Start of Supplied data
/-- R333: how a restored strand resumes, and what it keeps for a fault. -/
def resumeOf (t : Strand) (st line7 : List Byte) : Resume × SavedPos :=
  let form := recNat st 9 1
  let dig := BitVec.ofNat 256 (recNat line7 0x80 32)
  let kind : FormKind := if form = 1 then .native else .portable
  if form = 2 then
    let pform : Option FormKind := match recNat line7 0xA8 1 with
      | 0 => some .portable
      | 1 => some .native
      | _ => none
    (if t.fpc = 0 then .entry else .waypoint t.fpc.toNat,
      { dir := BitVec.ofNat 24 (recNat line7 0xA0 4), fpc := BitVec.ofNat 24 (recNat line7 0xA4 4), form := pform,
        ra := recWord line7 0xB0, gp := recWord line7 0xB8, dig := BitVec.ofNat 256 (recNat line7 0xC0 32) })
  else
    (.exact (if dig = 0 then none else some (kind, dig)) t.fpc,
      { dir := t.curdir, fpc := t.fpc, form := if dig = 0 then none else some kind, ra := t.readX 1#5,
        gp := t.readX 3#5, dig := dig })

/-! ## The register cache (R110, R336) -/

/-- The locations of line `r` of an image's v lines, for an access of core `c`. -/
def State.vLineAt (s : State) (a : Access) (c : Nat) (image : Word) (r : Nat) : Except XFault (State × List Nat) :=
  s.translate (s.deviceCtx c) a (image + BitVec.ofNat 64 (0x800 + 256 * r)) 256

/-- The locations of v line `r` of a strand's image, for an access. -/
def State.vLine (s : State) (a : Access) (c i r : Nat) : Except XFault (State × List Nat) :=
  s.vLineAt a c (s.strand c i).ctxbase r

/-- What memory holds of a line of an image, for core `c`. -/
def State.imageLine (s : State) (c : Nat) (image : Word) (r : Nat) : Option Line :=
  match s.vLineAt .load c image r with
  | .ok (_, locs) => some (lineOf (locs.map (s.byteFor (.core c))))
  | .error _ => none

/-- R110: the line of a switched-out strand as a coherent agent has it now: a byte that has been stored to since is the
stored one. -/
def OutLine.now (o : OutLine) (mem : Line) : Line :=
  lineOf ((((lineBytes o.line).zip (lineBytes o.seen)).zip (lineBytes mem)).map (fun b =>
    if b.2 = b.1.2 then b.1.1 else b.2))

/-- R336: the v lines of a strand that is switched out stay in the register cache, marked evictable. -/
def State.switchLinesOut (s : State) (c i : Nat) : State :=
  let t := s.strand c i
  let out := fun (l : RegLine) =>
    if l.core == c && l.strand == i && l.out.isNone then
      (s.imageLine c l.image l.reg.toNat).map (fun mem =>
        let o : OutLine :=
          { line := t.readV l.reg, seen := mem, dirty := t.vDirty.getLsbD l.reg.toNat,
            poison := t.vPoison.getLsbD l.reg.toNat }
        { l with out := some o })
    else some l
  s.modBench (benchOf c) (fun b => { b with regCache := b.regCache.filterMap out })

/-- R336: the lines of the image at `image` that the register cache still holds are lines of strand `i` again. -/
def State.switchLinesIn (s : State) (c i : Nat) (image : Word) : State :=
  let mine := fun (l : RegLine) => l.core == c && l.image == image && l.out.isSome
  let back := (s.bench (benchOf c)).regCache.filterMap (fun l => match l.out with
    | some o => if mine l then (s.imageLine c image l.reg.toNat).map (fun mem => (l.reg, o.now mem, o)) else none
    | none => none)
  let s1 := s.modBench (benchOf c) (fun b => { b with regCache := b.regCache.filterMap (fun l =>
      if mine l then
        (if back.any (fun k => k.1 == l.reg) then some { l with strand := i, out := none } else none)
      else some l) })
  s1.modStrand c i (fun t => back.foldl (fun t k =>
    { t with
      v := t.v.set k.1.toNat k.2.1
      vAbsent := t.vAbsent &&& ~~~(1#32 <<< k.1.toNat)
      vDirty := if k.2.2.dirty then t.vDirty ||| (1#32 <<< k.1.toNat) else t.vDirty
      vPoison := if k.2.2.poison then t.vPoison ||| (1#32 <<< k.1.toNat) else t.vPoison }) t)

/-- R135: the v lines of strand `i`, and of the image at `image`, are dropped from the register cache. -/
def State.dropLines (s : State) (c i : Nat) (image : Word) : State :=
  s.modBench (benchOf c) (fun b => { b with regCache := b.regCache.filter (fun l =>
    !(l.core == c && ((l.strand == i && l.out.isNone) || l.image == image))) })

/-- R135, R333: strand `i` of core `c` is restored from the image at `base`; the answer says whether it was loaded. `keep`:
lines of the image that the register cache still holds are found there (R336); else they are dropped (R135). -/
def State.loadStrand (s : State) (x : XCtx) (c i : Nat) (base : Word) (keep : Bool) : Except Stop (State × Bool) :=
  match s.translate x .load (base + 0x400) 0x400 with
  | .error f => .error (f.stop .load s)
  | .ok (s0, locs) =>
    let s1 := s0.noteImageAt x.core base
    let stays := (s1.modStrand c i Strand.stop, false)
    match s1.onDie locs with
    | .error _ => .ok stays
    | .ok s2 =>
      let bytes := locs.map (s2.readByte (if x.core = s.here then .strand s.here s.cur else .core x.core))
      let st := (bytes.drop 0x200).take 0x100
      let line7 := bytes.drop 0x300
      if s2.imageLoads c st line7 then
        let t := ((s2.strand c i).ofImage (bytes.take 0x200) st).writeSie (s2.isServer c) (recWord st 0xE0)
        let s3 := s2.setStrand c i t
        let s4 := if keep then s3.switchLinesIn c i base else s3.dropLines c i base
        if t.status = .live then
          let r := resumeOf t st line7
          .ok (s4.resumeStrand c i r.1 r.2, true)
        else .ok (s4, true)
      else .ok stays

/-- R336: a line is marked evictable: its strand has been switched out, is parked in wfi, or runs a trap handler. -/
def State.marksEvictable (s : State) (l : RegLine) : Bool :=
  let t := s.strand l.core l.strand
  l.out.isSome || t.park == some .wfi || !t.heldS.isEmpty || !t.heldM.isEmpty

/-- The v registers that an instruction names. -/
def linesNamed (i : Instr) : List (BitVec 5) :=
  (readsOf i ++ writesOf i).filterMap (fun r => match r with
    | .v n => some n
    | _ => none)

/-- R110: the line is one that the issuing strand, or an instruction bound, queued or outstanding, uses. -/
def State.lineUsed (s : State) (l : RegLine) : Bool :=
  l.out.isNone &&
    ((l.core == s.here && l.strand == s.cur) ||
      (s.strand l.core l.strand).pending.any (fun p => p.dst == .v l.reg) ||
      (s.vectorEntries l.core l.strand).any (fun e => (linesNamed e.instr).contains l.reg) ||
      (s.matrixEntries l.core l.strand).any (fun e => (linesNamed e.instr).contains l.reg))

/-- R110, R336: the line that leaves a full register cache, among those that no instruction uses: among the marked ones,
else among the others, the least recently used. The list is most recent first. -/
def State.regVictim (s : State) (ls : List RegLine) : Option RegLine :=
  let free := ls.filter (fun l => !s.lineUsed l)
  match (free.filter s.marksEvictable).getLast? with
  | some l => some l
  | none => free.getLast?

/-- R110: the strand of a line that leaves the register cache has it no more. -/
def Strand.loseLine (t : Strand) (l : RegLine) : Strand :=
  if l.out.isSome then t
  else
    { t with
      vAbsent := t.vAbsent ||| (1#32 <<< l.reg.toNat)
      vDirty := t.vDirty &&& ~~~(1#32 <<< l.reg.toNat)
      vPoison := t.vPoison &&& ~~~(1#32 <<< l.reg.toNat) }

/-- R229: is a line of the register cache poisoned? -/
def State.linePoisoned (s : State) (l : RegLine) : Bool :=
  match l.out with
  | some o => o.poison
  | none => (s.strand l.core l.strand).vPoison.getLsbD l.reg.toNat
End of Supplied data
Start of Supplied data
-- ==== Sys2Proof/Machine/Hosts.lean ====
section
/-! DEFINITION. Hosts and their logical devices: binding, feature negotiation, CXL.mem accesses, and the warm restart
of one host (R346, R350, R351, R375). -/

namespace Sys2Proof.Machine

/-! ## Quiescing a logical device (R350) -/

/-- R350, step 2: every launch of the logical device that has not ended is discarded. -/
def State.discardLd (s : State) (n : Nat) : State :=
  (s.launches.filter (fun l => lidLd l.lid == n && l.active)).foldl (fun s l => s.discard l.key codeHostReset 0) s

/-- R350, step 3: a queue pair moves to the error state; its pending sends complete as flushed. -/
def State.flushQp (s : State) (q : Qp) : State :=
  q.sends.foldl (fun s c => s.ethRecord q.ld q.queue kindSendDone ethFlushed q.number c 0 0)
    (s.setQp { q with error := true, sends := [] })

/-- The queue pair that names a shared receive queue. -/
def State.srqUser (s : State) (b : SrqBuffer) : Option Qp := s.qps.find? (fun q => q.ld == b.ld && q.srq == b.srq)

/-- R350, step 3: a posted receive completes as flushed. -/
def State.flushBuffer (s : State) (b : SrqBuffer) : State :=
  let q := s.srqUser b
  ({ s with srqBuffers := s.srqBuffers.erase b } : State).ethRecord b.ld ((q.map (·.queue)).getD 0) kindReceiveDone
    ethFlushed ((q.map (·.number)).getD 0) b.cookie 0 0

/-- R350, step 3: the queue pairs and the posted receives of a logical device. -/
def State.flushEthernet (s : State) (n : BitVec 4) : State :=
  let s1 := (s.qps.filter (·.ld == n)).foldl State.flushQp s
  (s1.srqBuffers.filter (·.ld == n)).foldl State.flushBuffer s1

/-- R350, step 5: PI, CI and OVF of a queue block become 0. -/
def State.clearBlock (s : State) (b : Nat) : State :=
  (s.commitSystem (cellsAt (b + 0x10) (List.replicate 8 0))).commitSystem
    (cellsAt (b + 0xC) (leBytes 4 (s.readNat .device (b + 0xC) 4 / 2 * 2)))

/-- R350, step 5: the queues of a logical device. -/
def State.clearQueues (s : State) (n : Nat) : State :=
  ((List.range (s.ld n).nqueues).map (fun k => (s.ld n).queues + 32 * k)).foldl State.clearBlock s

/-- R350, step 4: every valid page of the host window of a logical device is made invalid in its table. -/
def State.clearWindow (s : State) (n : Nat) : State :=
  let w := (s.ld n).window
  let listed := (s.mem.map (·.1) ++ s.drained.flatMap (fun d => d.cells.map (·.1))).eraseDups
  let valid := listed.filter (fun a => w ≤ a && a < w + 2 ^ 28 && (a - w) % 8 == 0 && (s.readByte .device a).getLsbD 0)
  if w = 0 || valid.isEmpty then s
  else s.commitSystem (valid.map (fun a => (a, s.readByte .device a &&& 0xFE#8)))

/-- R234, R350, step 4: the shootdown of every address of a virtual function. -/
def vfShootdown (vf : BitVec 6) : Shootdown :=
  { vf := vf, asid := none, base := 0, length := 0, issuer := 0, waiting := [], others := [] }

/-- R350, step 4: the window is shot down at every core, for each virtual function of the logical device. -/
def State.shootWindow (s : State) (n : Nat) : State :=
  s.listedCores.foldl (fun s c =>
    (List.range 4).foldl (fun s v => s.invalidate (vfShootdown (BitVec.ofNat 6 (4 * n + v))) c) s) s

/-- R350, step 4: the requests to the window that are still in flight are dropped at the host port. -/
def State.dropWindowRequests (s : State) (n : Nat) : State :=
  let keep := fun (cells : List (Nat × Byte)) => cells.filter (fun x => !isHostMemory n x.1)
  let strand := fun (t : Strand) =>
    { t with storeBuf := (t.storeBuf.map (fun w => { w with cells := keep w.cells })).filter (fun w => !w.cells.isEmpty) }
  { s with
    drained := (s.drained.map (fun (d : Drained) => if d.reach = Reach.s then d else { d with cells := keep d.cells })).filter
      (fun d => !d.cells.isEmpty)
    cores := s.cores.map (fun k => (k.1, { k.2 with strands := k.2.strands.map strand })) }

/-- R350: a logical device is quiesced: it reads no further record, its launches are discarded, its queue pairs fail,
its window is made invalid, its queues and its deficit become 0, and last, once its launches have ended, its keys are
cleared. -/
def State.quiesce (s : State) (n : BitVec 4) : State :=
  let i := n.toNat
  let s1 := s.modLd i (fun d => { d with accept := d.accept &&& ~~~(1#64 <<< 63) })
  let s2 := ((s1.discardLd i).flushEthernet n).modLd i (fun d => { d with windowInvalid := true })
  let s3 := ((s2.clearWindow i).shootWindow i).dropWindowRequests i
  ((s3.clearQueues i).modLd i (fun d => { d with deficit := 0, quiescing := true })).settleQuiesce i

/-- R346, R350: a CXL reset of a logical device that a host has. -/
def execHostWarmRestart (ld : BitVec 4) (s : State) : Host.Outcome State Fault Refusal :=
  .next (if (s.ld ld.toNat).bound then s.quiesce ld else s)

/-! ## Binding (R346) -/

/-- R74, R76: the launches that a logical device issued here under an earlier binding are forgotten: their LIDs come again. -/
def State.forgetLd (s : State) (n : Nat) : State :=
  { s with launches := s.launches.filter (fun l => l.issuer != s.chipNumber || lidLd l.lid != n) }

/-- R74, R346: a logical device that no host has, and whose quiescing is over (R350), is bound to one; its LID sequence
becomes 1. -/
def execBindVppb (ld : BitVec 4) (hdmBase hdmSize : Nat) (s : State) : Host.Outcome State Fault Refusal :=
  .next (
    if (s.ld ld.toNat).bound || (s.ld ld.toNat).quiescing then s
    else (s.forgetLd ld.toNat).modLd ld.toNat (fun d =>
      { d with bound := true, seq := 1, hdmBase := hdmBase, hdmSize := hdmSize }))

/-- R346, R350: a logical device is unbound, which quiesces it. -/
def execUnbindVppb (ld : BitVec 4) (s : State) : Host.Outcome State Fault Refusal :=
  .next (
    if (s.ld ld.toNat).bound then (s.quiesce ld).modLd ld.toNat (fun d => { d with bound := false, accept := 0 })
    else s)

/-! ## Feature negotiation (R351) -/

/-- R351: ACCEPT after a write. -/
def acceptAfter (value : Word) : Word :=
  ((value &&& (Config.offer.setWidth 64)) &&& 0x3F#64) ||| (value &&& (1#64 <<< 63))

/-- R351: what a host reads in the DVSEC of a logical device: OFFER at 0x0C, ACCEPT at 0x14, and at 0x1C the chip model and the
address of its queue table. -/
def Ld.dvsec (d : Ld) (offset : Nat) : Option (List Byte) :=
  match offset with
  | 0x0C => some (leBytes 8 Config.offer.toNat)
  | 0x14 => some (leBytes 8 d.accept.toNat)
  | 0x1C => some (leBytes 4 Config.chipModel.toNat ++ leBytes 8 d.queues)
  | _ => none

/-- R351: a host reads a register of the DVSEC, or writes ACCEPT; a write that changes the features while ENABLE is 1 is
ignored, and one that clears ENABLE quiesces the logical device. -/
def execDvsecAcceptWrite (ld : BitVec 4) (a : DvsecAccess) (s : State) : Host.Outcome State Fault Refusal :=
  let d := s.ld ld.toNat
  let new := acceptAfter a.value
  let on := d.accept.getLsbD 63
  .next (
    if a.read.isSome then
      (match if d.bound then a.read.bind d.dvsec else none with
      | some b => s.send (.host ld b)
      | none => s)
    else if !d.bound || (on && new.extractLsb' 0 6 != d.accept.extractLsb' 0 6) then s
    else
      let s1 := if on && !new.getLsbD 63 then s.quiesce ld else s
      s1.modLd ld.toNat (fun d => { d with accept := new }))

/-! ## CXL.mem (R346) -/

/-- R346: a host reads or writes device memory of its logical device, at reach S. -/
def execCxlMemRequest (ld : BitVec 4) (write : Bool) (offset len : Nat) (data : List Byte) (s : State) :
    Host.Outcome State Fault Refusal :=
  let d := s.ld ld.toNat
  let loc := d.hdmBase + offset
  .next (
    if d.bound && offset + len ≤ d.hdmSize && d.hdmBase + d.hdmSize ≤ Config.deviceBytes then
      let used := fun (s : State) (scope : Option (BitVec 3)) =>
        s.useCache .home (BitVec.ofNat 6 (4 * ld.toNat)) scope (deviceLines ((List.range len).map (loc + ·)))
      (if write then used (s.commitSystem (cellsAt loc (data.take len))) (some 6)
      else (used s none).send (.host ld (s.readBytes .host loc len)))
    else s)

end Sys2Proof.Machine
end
End of Supplied data
Aim of the task>
Could you return exactly the stretch of the data above that starts at the line with "a fault. -/" and ends at the line with "def State.vLineAt (s", both lines included?

Solved problem>
/-- R333: how a restored strand resumes, and what it keeps for a fault. -/
def resumeOf (t : Strand) (st line7 : List Byte) : Resume × SavedPos :=
  let form := recNat st 9 1
  let dig := BitVec.ofNat 256 (recNat line7 0x80 32)
  let kind : FormKind := if form = 1 then .native else .portable
  if form = 2 then
    let pform : Option FormKind := match recNat line7 0xA8 1 with
      | 0 => some .portable
      | 1 => some .native
      | _ => none
    (if t.fpc = 0 then .entry else .waypoint t.fpc.toNat,
      { dir := BitVec.ofNat 24 (recNat line7 0xA0 4), fpc := BitVec.ofNat 24 (recNat line7 0xA4 4), form := pform,
        ra := recWord line7 0xB0, gp := recWord line7 0xB8, dig := BitVec.ofNat 256 (recNat line7 0xC0 32) })
  else
    (.exact (if dig = 0 then none else some (kind, dig)) t.fpc,
      { dir := t.curdir, fpc := t.fpc, form := if dig = 0 then none else some kind, ra := t.readX 1#5,
        gp := t.readX 3#5, dig := dig })

/-! ## The register cache (R110, R336) -/

/-- The locations of line `r` of an image's v lines, for an access of core `c`. -/
def State.vLineAt (s : State) (a : Access) (c : Nat) (image : Word) (r : Nat) : Except XFault (State × List Nat) :=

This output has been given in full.